Retype, word for word, every line from the one holding "(fpToIntTy 12 0 0 0x40200000).bits" through the one holding "let d := spadDesc 0x800 1" in the entries below, both included, and only those lines.

Stored items

-------------------------

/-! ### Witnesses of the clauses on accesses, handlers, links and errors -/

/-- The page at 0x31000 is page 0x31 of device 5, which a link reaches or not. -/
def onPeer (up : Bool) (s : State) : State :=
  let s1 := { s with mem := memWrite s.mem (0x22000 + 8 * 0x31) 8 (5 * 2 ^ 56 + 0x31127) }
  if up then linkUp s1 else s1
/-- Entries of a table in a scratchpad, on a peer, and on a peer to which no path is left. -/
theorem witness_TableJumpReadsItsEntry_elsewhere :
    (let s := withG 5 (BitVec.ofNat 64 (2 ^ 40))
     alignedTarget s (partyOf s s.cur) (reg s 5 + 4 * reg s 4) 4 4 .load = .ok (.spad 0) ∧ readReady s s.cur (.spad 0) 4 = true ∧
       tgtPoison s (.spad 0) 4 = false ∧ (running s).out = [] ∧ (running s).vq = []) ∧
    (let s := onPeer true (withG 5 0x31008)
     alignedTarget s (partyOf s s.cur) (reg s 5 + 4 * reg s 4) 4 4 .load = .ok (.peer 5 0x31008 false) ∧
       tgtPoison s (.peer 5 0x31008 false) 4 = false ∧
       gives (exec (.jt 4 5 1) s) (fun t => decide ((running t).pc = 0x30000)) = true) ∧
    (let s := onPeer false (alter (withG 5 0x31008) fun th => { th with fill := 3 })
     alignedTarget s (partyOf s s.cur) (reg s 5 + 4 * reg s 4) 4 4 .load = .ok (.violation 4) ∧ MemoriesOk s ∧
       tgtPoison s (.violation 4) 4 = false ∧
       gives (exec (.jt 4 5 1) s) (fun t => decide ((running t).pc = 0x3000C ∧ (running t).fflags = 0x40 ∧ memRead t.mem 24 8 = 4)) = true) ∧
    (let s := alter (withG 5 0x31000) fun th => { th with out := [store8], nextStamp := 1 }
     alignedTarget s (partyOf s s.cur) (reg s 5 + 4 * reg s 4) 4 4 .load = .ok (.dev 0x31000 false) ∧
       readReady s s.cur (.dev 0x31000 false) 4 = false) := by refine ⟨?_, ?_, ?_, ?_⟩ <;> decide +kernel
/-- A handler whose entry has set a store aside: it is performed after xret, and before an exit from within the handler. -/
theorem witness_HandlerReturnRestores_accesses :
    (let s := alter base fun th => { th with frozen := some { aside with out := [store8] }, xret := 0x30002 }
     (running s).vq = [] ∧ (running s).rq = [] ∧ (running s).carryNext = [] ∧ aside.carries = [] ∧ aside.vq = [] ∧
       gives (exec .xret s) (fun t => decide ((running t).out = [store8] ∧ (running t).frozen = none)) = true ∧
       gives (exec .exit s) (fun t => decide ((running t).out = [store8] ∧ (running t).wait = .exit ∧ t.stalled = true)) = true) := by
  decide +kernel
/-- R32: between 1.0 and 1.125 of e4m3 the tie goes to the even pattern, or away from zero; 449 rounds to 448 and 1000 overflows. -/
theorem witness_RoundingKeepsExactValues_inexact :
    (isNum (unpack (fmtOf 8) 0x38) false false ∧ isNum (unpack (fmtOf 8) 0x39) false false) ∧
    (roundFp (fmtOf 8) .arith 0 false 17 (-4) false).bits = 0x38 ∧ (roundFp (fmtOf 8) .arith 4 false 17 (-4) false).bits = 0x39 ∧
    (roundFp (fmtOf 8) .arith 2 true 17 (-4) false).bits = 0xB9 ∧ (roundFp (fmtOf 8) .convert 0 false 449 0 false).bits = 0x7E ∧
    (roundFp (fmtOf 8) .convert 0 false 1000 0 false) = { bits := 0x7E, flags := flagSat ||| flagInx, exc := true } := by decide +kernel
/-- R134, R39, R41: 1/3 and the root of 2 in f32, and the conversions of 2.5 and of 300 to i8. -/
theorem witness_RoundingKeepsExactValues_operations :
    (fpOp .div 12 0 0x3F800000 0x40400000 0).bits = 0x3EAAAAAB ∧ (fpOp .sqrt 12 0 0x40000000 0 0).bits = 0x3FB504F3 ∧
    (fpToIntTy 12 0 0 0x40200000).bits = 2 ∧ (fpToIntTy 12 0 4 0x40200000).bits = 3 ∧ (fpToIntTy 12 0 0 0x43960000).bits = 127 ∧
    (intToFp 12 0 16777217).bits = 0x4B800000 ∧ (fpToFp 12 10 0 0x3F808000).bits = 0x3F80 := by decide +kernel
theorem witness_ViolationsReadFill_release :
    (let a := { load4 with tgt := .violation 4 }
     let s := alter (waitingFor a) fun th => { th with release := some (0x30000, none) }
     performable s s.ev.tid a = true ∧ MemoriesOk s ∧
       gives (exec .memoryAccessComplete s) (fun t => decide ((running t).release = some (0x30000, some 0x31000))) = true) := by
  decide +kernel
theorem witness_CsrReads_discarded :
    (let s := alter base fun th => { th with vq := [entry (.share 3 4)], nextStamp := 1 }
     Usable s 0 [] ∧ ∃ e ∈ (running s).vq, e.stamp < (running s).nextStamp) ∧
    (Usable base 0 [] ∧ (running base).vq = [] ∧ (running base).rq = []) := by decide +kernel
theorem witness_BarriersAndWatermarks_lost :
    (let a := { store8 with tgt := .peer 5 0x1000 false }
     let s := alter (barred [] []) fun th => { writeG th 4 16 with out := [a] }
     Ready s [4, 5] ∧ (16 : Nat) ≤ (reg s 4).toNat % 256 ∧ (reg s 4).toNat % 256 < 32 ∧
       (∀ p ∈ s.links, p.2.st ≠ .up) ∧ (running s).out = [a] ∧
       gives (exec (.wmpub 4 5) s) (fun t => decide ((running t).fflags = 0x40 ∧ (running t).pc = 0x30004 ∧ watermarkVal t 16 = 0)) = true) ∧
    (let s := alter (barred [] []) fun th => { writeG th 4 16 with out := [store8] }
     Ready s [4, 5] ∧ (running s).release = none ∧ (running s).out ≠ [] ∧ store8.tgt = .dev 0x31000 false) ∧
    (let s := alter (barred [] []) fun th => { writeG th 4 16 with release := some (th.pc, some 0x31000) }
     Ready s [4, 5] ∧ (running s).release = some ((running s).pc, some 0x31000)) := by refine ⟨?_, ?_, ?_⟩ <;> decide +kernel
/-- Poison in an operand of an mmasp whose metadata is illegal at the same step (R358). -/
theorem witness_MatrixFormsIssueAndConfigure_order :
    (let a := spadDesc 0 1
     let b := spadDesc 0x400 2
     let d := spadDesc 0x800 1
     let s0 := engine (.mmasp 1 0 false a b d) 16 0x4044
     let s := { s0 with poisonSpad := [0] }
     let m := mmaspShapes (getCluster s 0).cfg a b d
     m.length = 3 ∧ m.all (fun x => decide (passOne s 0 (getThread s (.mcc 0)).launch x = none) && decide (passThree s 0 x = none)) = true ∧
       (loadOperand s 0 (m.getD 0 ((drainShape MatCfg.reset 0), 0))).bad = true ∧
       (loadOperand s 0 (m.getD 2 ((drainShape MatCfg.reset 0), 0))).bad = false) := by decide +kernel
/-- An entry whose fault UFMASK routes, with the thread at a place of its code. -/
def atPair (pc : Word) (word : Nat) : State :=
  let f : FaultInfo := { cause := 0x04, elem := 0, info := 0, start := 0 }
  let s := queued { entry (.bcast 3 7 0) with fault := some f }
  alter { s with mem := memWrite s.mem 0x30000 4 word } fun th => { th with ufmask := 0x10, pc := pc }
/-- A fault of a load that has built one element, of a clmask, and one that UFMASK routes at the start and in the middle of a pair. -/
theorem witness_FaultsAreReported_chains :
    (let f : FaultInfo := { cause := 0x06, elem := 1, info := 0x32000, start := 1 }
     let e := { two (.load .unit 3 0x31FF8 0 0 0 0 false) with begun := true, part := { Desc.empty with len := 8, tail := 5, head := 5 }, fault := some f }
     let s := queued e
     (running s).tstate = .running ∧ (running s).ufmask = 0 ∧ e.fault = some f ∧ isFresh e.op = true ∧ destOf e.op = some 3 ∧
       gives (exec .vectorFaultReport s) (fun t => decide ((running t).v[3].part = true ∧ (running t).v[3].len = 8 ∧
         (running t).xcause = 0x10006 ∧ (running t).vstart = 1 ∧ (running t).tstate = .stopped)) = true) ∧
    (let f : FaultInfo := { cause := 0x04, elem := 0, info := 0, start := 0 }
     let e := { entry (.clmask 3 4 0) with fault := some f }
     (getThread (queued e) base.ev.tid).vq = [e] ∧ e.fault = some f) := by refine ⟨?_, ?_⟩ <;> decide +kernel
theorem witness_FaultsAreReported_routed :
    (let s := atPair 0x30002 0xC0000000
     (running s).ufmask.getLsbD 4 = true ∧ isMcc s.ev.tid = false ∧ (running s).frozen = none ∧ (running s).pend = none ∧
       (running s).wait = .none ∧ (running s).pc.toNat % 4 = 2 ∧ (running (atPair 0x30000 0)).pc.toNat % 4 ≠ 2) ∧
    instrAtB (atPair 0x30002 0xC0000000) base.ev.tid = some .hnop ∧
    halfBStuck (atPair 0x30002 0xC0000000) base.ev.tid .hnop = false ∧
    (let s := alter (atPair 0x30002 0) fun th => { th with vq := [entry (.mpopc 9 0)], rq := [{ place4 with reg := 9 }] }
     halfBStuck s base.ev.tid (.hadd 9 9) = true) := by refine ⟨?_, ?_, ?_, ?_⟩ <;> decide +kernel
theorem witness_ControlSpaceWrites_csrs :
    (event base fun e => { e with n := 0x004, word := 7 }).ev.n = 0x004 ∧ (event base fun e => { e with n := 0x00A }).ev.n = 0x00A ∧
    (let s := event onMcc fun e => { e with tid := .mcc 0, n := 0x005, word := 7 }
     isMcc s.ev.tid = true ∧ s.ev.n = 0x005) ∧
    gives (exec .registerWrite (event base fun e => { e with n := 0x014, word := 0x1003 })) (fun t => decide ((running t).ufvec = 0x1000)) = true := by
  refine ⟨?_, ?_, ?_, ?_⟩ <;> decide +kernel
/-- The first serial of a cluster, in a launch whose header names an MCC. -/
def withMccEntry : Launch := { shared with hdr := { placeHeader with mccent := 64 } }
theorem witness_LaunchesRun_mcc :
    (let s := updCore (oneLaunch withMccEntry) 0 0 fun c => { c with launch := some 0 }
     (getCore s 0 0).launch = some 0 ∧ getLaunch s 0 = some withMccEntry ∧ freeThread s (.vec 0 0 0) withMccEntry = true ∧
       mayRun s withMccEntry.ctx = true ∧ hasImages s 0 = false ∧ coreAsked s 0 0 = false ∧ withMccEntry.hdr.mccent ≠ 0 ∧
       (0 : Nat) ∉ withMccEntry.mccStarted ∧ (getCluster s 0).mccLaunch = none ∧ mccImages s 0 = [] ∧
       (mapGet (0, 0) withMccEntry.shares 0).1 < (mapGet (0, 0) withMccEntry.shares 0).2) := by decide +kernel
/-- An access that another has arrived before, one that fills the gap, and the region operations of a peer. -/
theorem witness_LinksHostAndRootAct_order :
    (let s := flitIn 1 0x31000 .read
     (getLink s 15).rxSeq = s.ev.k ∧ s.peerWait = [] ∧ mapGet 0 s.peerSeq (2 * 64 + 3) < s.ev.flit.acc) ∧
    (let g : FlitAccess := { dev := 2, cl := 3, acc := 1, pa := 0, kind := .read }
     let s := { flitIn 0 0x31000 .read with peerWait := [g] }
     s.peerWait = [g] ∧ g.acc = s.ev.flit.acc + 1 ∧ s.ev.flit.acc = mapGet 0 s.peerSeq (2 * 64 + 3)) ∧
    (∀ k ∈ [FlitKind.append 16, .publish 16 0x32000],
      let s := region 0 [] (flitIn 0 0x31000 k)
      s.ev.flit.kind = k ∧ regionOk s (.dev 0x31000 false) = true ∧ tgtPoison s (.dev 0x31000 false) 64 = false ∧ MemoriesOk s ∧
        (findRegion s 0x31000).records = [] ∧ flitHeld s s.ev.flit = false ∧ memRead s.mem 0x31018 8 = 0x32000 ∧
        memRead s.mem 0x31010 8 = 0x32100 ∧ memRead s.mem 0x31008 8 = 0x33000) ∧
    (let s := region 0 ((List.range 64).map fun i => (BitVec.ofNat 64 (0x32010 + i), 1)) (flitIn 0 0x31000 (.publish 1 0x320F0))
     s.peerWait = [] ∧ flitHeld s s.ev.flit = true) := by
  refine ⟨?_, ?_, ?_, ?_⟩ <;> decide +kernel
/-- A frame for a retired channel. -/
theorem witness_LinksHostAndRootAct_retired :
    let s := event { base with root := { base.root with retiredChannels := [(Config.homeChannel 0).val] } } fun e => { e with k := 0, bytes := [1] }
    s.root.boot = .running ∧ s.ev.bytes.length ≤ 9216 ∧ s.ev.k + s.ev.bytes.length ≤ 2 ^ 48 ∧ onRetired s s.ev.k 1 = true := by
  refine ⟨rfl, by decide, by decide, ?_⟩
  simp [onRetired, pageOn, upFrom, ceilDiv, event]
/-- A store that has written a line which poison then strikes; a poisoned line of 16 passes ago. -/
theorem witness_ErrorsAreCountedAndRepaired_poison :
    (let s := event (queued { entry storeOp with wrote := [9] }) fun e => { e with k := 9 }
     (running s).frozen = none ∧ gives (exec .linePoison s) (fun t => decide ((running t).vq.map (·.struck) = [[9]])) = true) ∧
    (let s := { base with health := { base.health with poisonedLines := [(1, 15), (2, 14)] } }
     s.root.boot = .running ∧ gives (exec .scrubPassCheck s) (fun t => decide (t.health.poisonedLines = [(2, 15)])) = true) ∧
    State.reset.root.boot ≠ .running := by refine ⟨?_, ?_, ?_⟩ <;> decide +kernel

-------------------------

• Response:
    (fpToIntTy 12 0 0 0x40200000).bits = 2 ∧ (fpToIntTy 12 0 4 0x40200000).bits = 3 ∧ (fpToIntTy 12 0 0 0x43960000).bits = 127 ∧
    (intToFp 12 0 16777217).bits = 0x4B800000 ∧ (fpToFp 12 10 0 0x3F808000).bits = 0x3F80 := by decide +kernel
theorem witness_ViolationsReadFill_release :
    (let a := { load4 with tgt := .violation 4 }
     let s := alter (waitingFor a) fun th => { th with release := some (0x30000, none) }
     performable s s.ev.tid a = true ∧ MemoriesOk s ∧
       gives (exec .memoryAccessComplete s) (fun t => decide ((running t).release = some (0x30000, some 0x31000))) = true) := by
  decide +kernel
theorem witness_CsrReads_discarded :
    (let s := alter base fun th => { th with vq := [entry (.share 3 4)], nextStamp := 1 }
     Usable s 0 [] ∧ ∃ e ∈ (running s).vq, e.stamp < (running s).nextStamp) ∧
    (Usable base 0 [] ∧ (running base).vq = [] ∧ (running base).rq = []) := by decide +kernel
theorem witness_BarriersAndWatermarks_lost :
    (let a := { store8 with tgt := .peer 5 0x1000 false }
     let s := alter (barred [] []) fun th => { writeG th 4 16 with out := [a] }
     Ready s [4, 5] ∧ (16 : Nat) ≤ (reg s 4).toNat % 256 ∧ (reg s 4).toNat % 256 < 32 ∧
       (∀ p ∈ s.links, p.2.st ≠ .up) ∧ (running s).out = [a] ∧
       gives (exec (.wmpub 4 5) s) (fun t => decide ((running t).fflags = 0x40 ∧ (running t).pc = 0x30004 ∧ watermarkVal t 16 = 0)) = true) ∧
    (let s := alter (barred [] []) fun th => { writeG th 4 16 with out := [store8] }
     Ready s [4, 5] ∧ (running s).release = none ∧ (running s).out ≠ [] ∧ store8.tgt = .dev 0x31000 false) ∧
    (let s := alter (barred [] []) fun th => { writeG th 4 16 with release := some (th.pc, some 0x31000) }
     Ready s [4, 5] ∧ (running s).release = some ((running s).pc, some 0x31000)) := by refine ⟨?_, ?_, ?_⟩ <;> decide +kernel
/-- Poison in an operand of an mmasp whose metadata is illegal at the same step (R358). -/
theorem witness_MatrixFormsIssueAndConfigure_order :
    (let a := spadDesc 0 1
     let b := spadDesc 0x400 2
     let d := spadDesc 0x800 1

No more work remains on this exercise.